Question

find the reference angle for the angle -\frac{41\pi}{6}.
the reference angle is
(type your answer in radians. type an integer or a simplified fraction.)

Explanation:

Step1: Make the angle positive

Add \(2k\pi\) (\(k\in\mathbb{Z}\)) to make the angle positive. Let's find \(k\) such that \(-\frac{41\pi}{6}+ 2k\pi>0\). We know that \(2\pi=\frac{12\pi}{6}\), so \(-\frac{41\pi}{6}+ \frac{12k\pi}{6}>0\), or \(12k\pi>41\pi\), \(k > \frac{41}{12}\approx3.42\).

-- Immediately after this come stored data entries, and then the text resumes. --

-- ==== Sys2Proof/Tests/Slice0.lean ====
section
/-! SUPPORT. The model's own tests. Expected results are the spec's (`95_test_vectors.md`, sections in the comments);
the words are written out from the encodings of `30_encoding.md`. -/

namespace Sys2Proof.Tests

open Sys2Proof.Machine

/-! ### Helpers -/

/-- What `f` reads of the next state, if there is one. -/
def observe {α : Type} (o : Out) (f : State → α) : Option α :=
  match o with
  | .next t => some (f t)
  | .fault _ | .refused _ => none

/-- The reason a step stops, if it does. -/
def stops (o : Out) : Option Fault :=
  match o with
  | .fault f => some f
  | .next _ | .refused _ => none

/-- Kernel mode right after reset. -/
def kernel : State := State.reset

/-- A user program in context 1 with both spaces on physical page 0. -/
def user : State := { State.reset with mode := .user, context := 1, ie := true }

/-- A state at pc `p`. -/
def atPc (s : State) (p : Word) : State := { s with pc := p }

/-- Physical memory with a word placed, low byte first. -/
def place (s : State) (a : PhysAddr) (v : Word) : State :=
  { s with mem := memWrite (memWrite s.mem a (lowByte v)) (a + 1#24) (highByte v) }

/-- The flags `C Z N V` as the spec's tables write them. -/
def flags (c z n v : Bool) : Flags := { c := c, z := z, n := n, v := v }

/-! ### Well-formedness -/

/-- The word LDW r0, r0, 0 would have is illegal (`95_test_vectors.md` S1). -/
theorem test_wellFormed_ldw_zero : (Instr.ldw 0 0 0).wellFormed = false := by decide
theorem test_wellFormed_ldw : (Instr.ldw 1 0 0).wellFormed = true := by decide
/-- SYS with field rB = 0 is no illegal word. -/
theorem test_wellFormed_illegalSysRb_zero : (Instr.illegalSysRb 5 0).wellFormed = false := by decide
theorem test_wellFormed_illegalSysRb : (Instr.illegalSysRb 5 1).wellFormed = true := by decide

When \(k = 4\), \(-\frac{41\pi}{6}+8\pi=-\frac{41\pi}{6}+\frac{48\pi}{6}=\frac{7\pi}{6}\).

Step2: Determine the quadrant and find reference - angle

The angle \(\theta=\frac{7\pi}{6}\) is in the third - quadrant. For an angle \(\theta\) in the third - quadrant, the reference angle \(\theta_{r}=\theta-\pi\). So \(\theta_{r}=\frac{7\pi}{6}-\pi=\frac{7\pi - 6\pi}{6}=\frac{\pi}{6}\).

Answer:

\(\frac{\pi}{6}\)